- Nicknames: 9½ Miles, Nakasi Park Estate
- Interactive map of Nakasi
- Land Titles: Nakasi Park estate - freehold other - crown land
- Island: Viti Levu
- Division: Central Division
- Province: Rewa

Population (2008)
- • Total: 18,919
- Postal code: 2602

= Nakasi, Fiji =

Nakasi (/fj/) is a suburb located along the Suva-Nausori corridor, in the Central Division of the Republic of Fiji. The 9½ miles factor is also used to identify the locality as it denotes the distance from Suva as it forms the common identification of the suburbs along the Kings Highway from Suva to Nausori. Nakasi is located 15 km north-east of Suva city and 5 km south of Nausori. It falls under the jurisdiction of the local government area of the township of Nausori. Nakasi is one of the largest of the many suburbs along the Suva-Nausori corridor. The current population stands at 18,919.

== History ==
The growth of the Fijian capital Suva as a metropolitan area drew people from all over the country to Suva. This influx of people allowed the developments of many suburbs along the north Kings Highway. The freehold land title enticed people to buy land and settle over a period of time. Nakasi has people from all over Fiji with the majority from Labasa, Ba, Nadi and the outer islands. The main trunk road of Nakasi, Vishnu Deo Road, is named after Pandit Vishnu Deo, who was a powerful Indo-Fijian political leader in Fiji in the mid-1900s. Nakasi is a multi-racial suburb with a substantial population of people of Indian heritage. In May 2012 Nakasi was declared crime-free with a partnership forged between the police and the community. Some notable streets with executive level houses include Valili, Matana, Koroba, Willow, JP Maharaj and many side streets of the main trunk road. The Nakasi Park Estate area has become one of the upper class areas of the Suva and Nausori urban complex due to the developments and land demand.

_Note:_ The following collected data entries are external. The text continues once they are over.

-- ==== Sys2Proof/Machine/ResetCore.lean ====
section
/-! DEFINITION. What a cap reset and a SAIL reset do to the state (R335 to R337), and the events of self-test that they
abandon (R459). -/

namespace Sys2Proof.Machine

def bistPage (d : Nat) : Page := ⟨.bist, d⟩

/-- A block and its island leave reset; with the first island of a cap node its gate opens (R142, R483). -/
def State.enablePage (s : State) (p : Page) : State := (s.setBit p 0x08 0 true).openNode (pageNode p)

/-- Events of the cap's BIST page (Table 19-10). -/
def State.bistEvent (s : State) (e mid low : Nat) : State :=
  s.raise (bistPage 0) e (BitVec.ofNat 32 ((e + 1) * 2 ^ 24 + mid % 256 * 2 ^ 16 + low % 2 ^ 16)) 0

/-- Kinds of cap reset (Table 14-3). -/
inductive ResetKind where
  | por | cold | warm
  deriving DecidableEq, Repr

/-- Registers that a cap reset of a kind leaves as they are (R335, R465): the debug domain; what the pins of the cap say
of VHOLD and VSENSE; from COLD on `SEC.TAMPER_LOG`; on WARM the RWS fields. -/
def keptReg (k : ResetKind) (code off : Nat) : Bool :=
  code == 0x21 || (k != .por && code == 0x11 && off == 0x78) ||
  (k == .warm && ((code == 0x0F && off == 0x44) || (code == 0x16 && (off == 0x4C || off == 0x50 || off == 0x54))))

/-- Bytes of memory that a cap reset of a kind leaves: the granary's flash, on WARM HBM. -/
def keptByte (k : ResetKind) (a : Nat) : Bool :=
  decide (flashBase ≤ a ∧ a < flashBase + 0x800000) || (k == .warm && a / 2 ^ 40 == 0xFF)

/-- The granary's index is lost, its flash stays; a sector whose erase was under way stays erased in part (R418). -/
def Grn.afterReset (g : Grn) : Grn :=
  { g with index := [], scanned := 0, queue := [], flight := none, erasing := none
           cut := g.cut ++ g.erasing.toList }

/-- The cap reset's registers that carry something over. -/
def State.carryRegs (s : State) (k : ResetKind) (cause : Nat) : Tbl Word :=
  let t := s.regs.filter fun e => keptReg k (e.1 / 0x1000000) (e.1 % 0x1000)
  let put := fun (t : Tbl Word) (p : Page) (off : Nat) (v : Word) => tset resetOfKey t (regKey p off) v
  let t := put t grnPage 0x54 (s.reg grnPage 0x54 &&& 0x10000000#32)
  let hold := putFld 0x64#32 8 8 (s.rfld grnPage 0x5C 8 8)
  let t := put t grnPage 0x5C (if k = .warm then putFld hold 0 8 (s.rfld grnPage 0x5C 0 8) else hold)
  let t := if k = .por then t else put t secPage 0x40 (s.reg secPage 0x40 &&& 0x100#32)
  (List.range 9).foldl (fun t d =>
    let t := put t (rstPage d) 0x48 (BitVec.ofNat 32 (2 ^ cause))
    if k = .por then t else put t (rstPage d) 0x4C (BitVec.ofNat 32 (satAdd 32 (s.reg (rstPage d) 0x4C).toNat 1))) t

/-- A cap reset (R335): OWN falls (R351), a commit in flight ends (R417), and all but what the kind keeps returns to its
reset value; secure windows are wiped again (R249). `cause` is the bit of `RST.CAUSE`. (DESIGN CHOICE, log entry 70.) -/
def State.capReset (s : State) (k : ResetKind) (cause : Nat) : State :=
  let s := (s.ownDrop (2 ^ cause)).commitDone 0
  let wipe := if k = .por then [] else secureBanks.filter fun b => s.bankSecure b
  { State.reset with
    banks := wipe.foldl (fun t b => tset (fun _ => Bank.reset) t b { Bank.reset with wiping := true }) []
    pending := s.pending, cycle := s.cycle, free := s.free, fuses := s.fuses, board := s.board, dbg := s.dbg
    regs := s.carryRegs k cause
    mem := s.mem.filter fun e => keptByte k e.1
    tb := if k = .por then 0 else s.tb
    grn := s.grn.afterReset
    health := { Health.reset with saved := s.health.saved, trained := s.health.trained }
    twin := { Twin.reset with sent := s.twin.sent }
    loader := { Loader.reset with bootAt := s.cycle } }

/-! SAIL reset (R335, R336). -/

/-- Registers of a sail's pages that a SAIL reset leaves: cog tables' page fields, RWS fields, what says how links, PLLs
and self-test stand, HBM, the owners and power of banks. -/
def sailKeeps (code off : Nat) : Bool :=
  (code == 0x02 && (off == 0x40 || off == 0x48 || decide (0x60 ≤ off ∧ off < 0x70))) ||
  (code == 0x0F && (off == 0x44 || off == 0x48 || off == 0x4C)) || (code == 0x09 && off == 0x40) ||
  code == 0x0C || code == 0x0E || code == 0x08 || (code == 0x07 && (off == 0x34 || off == 0x40 || off == 0x48 || off == 0x30)) ||
  (code == 0x04 && off == 0x40)

/-- The die that a register page lies on, by code and instance. -/
def codeDie (code inst : Nat) : Nat :=
  match code with
  | 0x01 | 0x02 | 0x03 => nodeDie inst
  | 0x04 => regionSail inst
  | 0x05 => if inst < 128 then regionSail inst else 0
  | 0x07 => regionSail (inst / 6)
  | 0x08 | 0x09 | 0x0A | 0x0B | 0x0C | 0x0D | 0x0E => inst
  | 0x0F => inst / 16
  | _ => 0

/-- Regions and banks of a sail. -/
def sailRegions (d : Nat) : List Nat := (List.range 16).map fun i => 16 * (d - 1) + i
def sailBanks (d : Nat) : List Nat := (List.range 96).map fun i => 96 * (d - 1) + i

/-- A queue bound to a port is unbound at once: the words its attachment holds are lost and it is left in FAULT (R175). -/
def State.unbindNow (s : State) (k : Nat) : State :=
  let a := s.att k
  if a.bound then ((if a.unbind = .none then s.setAtt k { a with unbind := .draining } else s).unbindTimeout k) else s

/-- A region of a sail in reset (R336): cleared, its gate CLOSED, its ports unbound, tile memory zero. -/
def State.regionReset (s : State) (r : Nat) : State :=
  let s := (List.range 32).foldl (fun s i => s.unbindNow (portAtt r i)) s
  let st := s.rgnState r
  let s := s.clearBytes (regionNode r * 2 ^ 40 + 0x2000000) 0x48000
  let s := s.discardRegion r (if st = stUnusable ∨ st = stOff then st else stCleared)
  (s.setGate (regionNode r) (if s.gate (regionNode r) = gateAsleep then gateAsleep else gateClosed)).setBit
    (rtrPage (regionNode r)) 0x48 0 true

/-- A bank over a SAIL reset (R249, R336): secure ones are wiped; those a region owned return to NONE and read zero. -/
def State.bankSailReset (s : State) (b : Nat) : State :=
  let s := s.setBank b { s.bank b with reads := [], wback := [], used := 0, access := [], held := [], next := none }
  let s := s.setBit (bankPage b) 0x34 31 false
  if s.bankSecure b then s.bankWipe b
  else if s.bankKind b = 1 ∨ s.bankKind b = 0 then (s.bankClear b).setReg (bankPage b) 0x34 0
  else s

/-- The page of a unit. -/
def unitPage (u : TestUnit) : Page :=
  match u.type with
  | 1 => rgnPage (16 * (u.die - 1) + u.index)
  | 2 => bankPage (96 * (u.die - 1) + u.index)
  | 3 => rtrPage (regionNode (16 * (u.die - 1) + u.index))
  | 4 => ⟨.glc, u.index⟩
  | 5 => dmaPage
  | 6 => ⟨.trc, 0⟩
  | _ => rtrPage 0x44

def unitRegion (u : TestUnit) : Nat := 16 * (u.die - 1) + u.index
def unitBank (u : TestUnit) : Nat := 96 * (u.die - 1) + u.index

/-- BLK_STAT.UNDER_TEST of the unit's page, BIST.RGN_TEST or BANK_TEST, and EP_STAT of a region's or a cap block's
endpoint, as long as one of its targets is under test (Table 6-13). -/
def State.showTest (s : State) (u : TestUnit) (on : Bool) : State :=
  let s := s.setBit (unitPage u) 0x0C 5 on
  let n := pageNode (unitPage u)
  let s := if isCapNode n then
      s.setBit (rtrPage n) 0x4C 4 (on || s.bist.running.any fun x => x.1 != u && pageNode (unitPage x.1) == n)
    else s
  match u.type with
  | 1 => (s.setBit (bistPage u.die) 0x44 u.index on).setBit (rtrPage (regionNode (unitRegion u))) 0x4C 4 on
  | 2 => s.setBit (bistPage u.die) (0x60 + 4 * (u.index / 32)) (u.index % 32) on
  | _ => s

/-- Online tests of a sail are abandoned and counted (R459). -/
def State.abandonTests (s : State) (q : TestUnit → Bool) : State :=
  let l := (s.bist.running.map (·.1)).filter q
  let s := { s with bist := { s.bist with running := s.bist.running.filter fun x => !q x.1 } }
  l.foldl (fun s u => (((s.showTest u false).setFld (bistPage 0) 0x48 8 8 (s.rfld (bistPage 0) 0x48 8 8 - 1)).bump
    (bistPage 0) 0x58).bistEvent 3 (u.die * 16 + u.type) u.index) s

/-- A SAIL reset of sail d; `cause` is the bit of `RST.CAUSE` on its page (6 request, 7 PLL unlock).
(DEDUCED, log entry 53.) -/
def State.sailReset (s : State) (d cause : Nat) : State :=
  let s := s.ownFail (2 ^ cause)
  let s := s.abandonTests fun u => u.die == d
  let s := (sailRegions d).foldl (fun s r => s.regionReset r) s
  let s := (sailBanks d).foldl (fun s b => s.bankSailReset b) s
  let stat := (dieNodes d).map fun n => (n, s.reg (cogPage n) 0x48)
  let gates := (dieNodes d).map fun n => (n, s.gate n)
  let s := s.resetRegs fun c i o => codeDie c i == d && !sailKeeps c o
  let s := stat.foldl (fun s x => s.setReg (cogPage x.1) 0x48 (putFld x.2 13 1 0)) s
  let s := gates.foldl (fun s x => s.setGate x.1 (if x.2 = gateAsleep then gateAsleep else gateClosed)) s
  let s := s.setReg (rstPage d) 0x48 (BitVec.ofNat 32 (2 ^ cause))
  let s := { s with
    routers := tdrop (fun n => nodeDie n == d) s.routers
    gsWait := tdrop (fun k => nodeDie (k / 1024) == d) s.gsWait
    aligners := tdrop (fun n => nodeDie n == d) s.aligners
    grps := tdrop (fun k => k / 8 == d) s.grps
    pinSet := tdrop (fun k => k / 64 == d) s.pinSet
    calT0 := tdrop (fun k => k == d) s.calT0
    bist := { s.bist with nextIdx := tdrop (fun k => k == d) s.bist.nextIdx }
    training := { s.training with aligned := s.training.aligned &&& ~~~(BitVec.ofNat 9 (2 ^ d)) }
    released := tset (fun _ => 0) s.released d 0
    clearing := s.clearing &&& ~~~(BitVec.ofNat 128 (0xFFFF * 2 ^ (16 * (d - 1)))) }
  s.setBit (rstPage 0) 0x50 (d - 1) true

/-- A sail leaves its SAIL reset (R335, R336): its links retrain and `SAIL_RESET` is raised.
(DEDUCED, log entry 67.) -/
def State.sailRelease (s : State) (d : Nat) : State :=
  let s := { s.setBit (rstPage 0) 0x50 (d - 1) false with released := tset (fun _ => 0) s.released d 3 }
  let s := (dieLinks d).foldl (fun s l => s.retrainEnter l 10) s
  s.raise (rstPage 0) 0 (BitVec.ofNat 32 (0x01000000 + d)) 0

end Sys2Proof.Machine
end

== Commercial and Industrial Area ==
The Nakasi Commercial Business District is located along Kings Highway between Wainibuku 9 miles to Sasawira 10 miles with a concentration of commercial activities near the Nakasi roundabout. The current upgrading of roads to 4 lanes has made this section of the Suva - Nausori corridor amongst the busiest in Fiji.

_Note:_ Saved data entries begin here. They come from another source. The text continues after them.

/-- The staged records are committed, and T_act is set (R312, R313). (DEDUCED, log entry 60.) -/
def State.commit (s : State) : State :=
  let part := s.loader.partialKind
  match s.loader.recs.findSome? fun r => (s.stageStatus r).map fun st => (r, st) with
  | some x => s.loadFail 0x18 x.1.type x.2 x.1.target.toNat
  | none =>
    let s := s.setPhase 4
    let s := if part then s else s.commitSecurity.commitPackage
    let s := s.commitCogs
    let s := if part then s else s.commitGovernor
    let s := s.commitQueues.commitBanks
    let s := if part then s.commitMemory else s.commitRestore
    let act := s.toActivate
    let s := act.foldl (fun s r => s.setFld (rgnPage r) 0x40 0 3 stLoading) s
    let s := (s.loader.good.filter fun r => r.type ≤ 4 && act.contains r.region).foldl (fun s r => s.commitPlane r) s
    (s.setLoader { s.loader with waiting := false, tact := some (actTime s.tbNs) }).setPhase 5

/-- Stages 4 and 5 of a partial load go on as soon as the scoped regions are cleared, their ports unbound and no swap is
armed at a router to be written (R323). -/
def State.loaderNext (s : State) : State :=
  let l := s.loader
  if s.cfgBusy && l.waiting then
    let rs := regionsOf (hScope l.hdr)
    let clear := rs.all fun r => !s.clearing.getLsbD r && s.portsFree r
    let armed := l.recs.any fun r => r.type == 0x06 && s.cogArmed r.node
    if clear && !armed then s.commit else s
  else s

/-- The tag arrives (R304, R310). -/
def State.tagIn (s : State) (tag : List Byte) : State :=
  let l := s.loader
  if !s.cfgBusy || s.phase != 3 || !l.ended then s
  else if (s.imageKey (hSlot l.hdr) (hEph l.hdr)).isNone then s.loadFail 0x16 0 0 0
  else
    if Config.imageTag (s.headerKey l.hdr) l.hdr l.text ≠ tag then s.loadFail 0x0B 0 0 0
    else if l.partialKind then
      let s := (s.setPhase 4).setLoader { s.loader with waiting := true }
      ((regionsOf (hScope l.hdr)).foldl (fun s r =>
        if s.rgnState r = stActive ∨ s.gate (regionNode r) ≠ gateClosed then s.clearStart r else s) s).loaderNext
    else s.commit

/-! The bytes of a stream (R304, R310, R315, R316). -/

/-- `n` bytes of the stream in progress arrive: `CFG.BYTES`, and the count of the chain input. -/
def State.countBytes (s : State) (n : Nat) : State :=
  let s := s.bumpBy cfgPage 0x58 n
  if s.loadSource = 2 then s.setLoader { s.loader with chainIn := s.loader.chainIn + n } else s

/-- A flash source has ended at LENGTH without the tag (R310). -/
def State.sourceEnd (s : State) : State :=
  let got := (s.reg cfgPage 0x58).toNat
  match s.loader.limit with
  | some n => if s.cfgBusy ∧ s.phase ≤ 3 ∧ n ≤ got then s.loadFail 0x0C 0 0 got else s
  | none => s

/-- Bytes that the source still has. -/
def State.bytesLeft (s : State) (n : Nat) : Nat :=
  match s.loader.limit with
  | some m => min n (m - (s.reg cfgPage 0x58).toNat)
  | none => n
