/-- A write to `XCV.CTRL[l]`: OFF releases the lane, another mode claims it (R437, R439). (DESIGN CHOICE, log entry 90.) -/
def State.xcvCtrl (s : State) (l : Nat) (w : Word) : State × Nat :=
  let m := fld w 0 3
  let own := laneOwner s l
  let put := fun (s : State) => s.setReg (xcvPage (l / 16)) (laneOff l 0x100) (w &&& 0x0FFF0007#32)
  if m = 0 then
    (if own = 3 then (s.laneRefused l own, stDenied) else (((put s).setLaneOwner l 0).setLane l Lane.reset, stOK))
  else if 4 ≤ m ∨ ((m = 2 ∨ m = 3) ∧ (l < 16 ∨ 24 ≤ l)) then (s, stDenied)
  else if own ≠ 0 ∧ own ≠ modeOwner m then (s.laneRefused l own, stDenied)
  else (((put s).setLaneOwner l (modeOwner m)).setBit (xcvPage (l / 16)) 0x0C 6 false, stOK)

/-- A RAW lane receives a word (R440). -/
def State.rawRx (s : State) (l : Nat) (w : Word) : State :=
  if laneMode s l ≠ 1 ∨ !s.released1 (xcvPage (l / 16)) then s
  else
    let x := s.lane l
    let n := s.rfld (xcvPage (l / 16)) (laneOff l 0x100) 16 12
    let n := if n = 0 then 4096 else n
    let last := decide (n ≤ x.cnt + 1)
    let y := { x with cnt := if last then 0 else x.cnt + 1 }
    if Config.xcvDepth ≤ x.rx.length then (s.setLane l y).bump (xcvPage (l / 16)) (laneOff l 0x110)
    else s.setLane l { y with rx := x.rx ++ [mkWord (if last then 0x20#6 else 0#6) w] }

/-- A word reaches a RAW lane's GS sink: DATA and DATA-CTX are transmitted (R440). -/
def State.rawTx (s : State) (l : Nat) (w : SWord) : State :=
  if SWord.kind w = 0#2 ∨ SWord.kind w = 1#2 then s.setLane l { s.lane l with tx := SWord.data w } else s

/-! MACs (R440, R444). -/

def ethOff (m off : Nat) : Nat := off + 0x40 * m
def State.mac (s : State) (m : Nat) : Mac := tget (fun _ => Mac.reset) s.outer.macs m
def State.setMac (s : State) (m : Nat) (x : Mac) : State :=
  s.setOuter { s.outer with macs := tset (fun _ => Mac.reset) s.outer.macs m x }

/-- A MAC works: enabled, released, and its lane in an Ethernet mode. -/
def State.macOn (s : State) (m : Nat) : Bool :=
  s.released1 ethPage && s.rbit ethPage (ethOff m 0x100) 0 && (laneMode s (16 + m) == 2 || laneMode s (16 + m) == 3)

/-- `ETH.TS_CORR`, signed 16 bits at `lo`. -/
def State.tsCorr (s : State) (m lo : Nat) : Int := (BitVec.ofNat 16 (s.rfld ethPage (ethOff m 0x118) lo 16)).toInt
/-- A timestamp corrected (R444). -/
def State.ethStamp (s : State) (m lo : Nat) : DWord := BitVec.ofInt 64 ((s.tbNs : Int) + s.tsCorr m lo)

/-- MAXLEN. -/
def State.maxLen (s : State) (m : Nat) : Nat := s.rfld ethPage (ethOff m 0x100) 16 14

/-- The stream words of a frame: byte 4i + j in bits 8j of word i; ARG of the END word holds its valid bytes minus 1. -/
def frameWords (l : List Byte) : List SWord :=
  let n := (l.length + 3) / 4
  (List.range n).map fun i =>
    let d := bytesWord ((l.drop (4 * i)).take 4)
    if i + 1 = n then mkWord (0x20#6 ||| BitVec.ofNat 6 ((l.length - 1) % 4)) d else mkWord 0 d

/-- The bytes of a packet of stream words. -/
def wordsFrame (ws : List SWord) : List Byte :=
  match ws.getLast? with
  | none => []
  | some e => (ws.flatMap fun w => wordBytes (SWord.data w)).take (4 * (ws.length - 1) + (SWord.arg e).toNat % 4 + 1)

/-- The address filter (R444): own address, broadcast, multicast by enable. (DEDUCED, log entry 88.) -/
def State.macAdmits (s : State) (m : Nat) (l : List Byte) : Bool :=
  let dest := l.take 6
  let own := wordBytes (s.reg ethPage (ethOff m 0x104)) ++ (wordBytes (s.reg ethPage (ethOff m 0x108))).take 2
  if dest = List.replicate 6 0xFF#8 then s.rbit ethPage (ethOff m 0x100) 4
  else if (dest.getD 0 0).getLsbD 0 then s.rbit ethPage (ethOff m 0x100) 5
  else dest == own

The industrial area is concentrated in the midsection of Vishnu Deo Road which consists of SCA Australasia, and other heavy works industries. The recent proposal to build a supermarket near SCA Australasia will further uplift the service in that area. Nakasi has a police station, a post office and a telecom exchange station all in its name.

== Transport ==
The area is well serviced by taxis and buses. There are a three taxi stands on the main road which operate on a call basis. Bus service is regular and is serviced by four bus companies, Nasese Buses, Nairs Transport and George Transport for the Suva route and Island Buses for the Nausori route. Of these Nairs Transport, which has one of the largest fleet of buses in Fiji, is based in Nakasi.

== Schools ==
Because of the area's size and the population, Nakasi is serviced by seven schools which are committee based with religious affiliation but not restricted to enrolling students of a certain religion as all are multi-racial and multi-cultural schools. The four primary schools include :Bhawani Dayal Memorial Primary School, Bainivalu Primary School, St Joseph the Worker Primary School and Nasinu Muslim Primary School. The three secondary schools are : Bhawani Dayal Arya College, Nasinu Muslim College and Nakasi High School.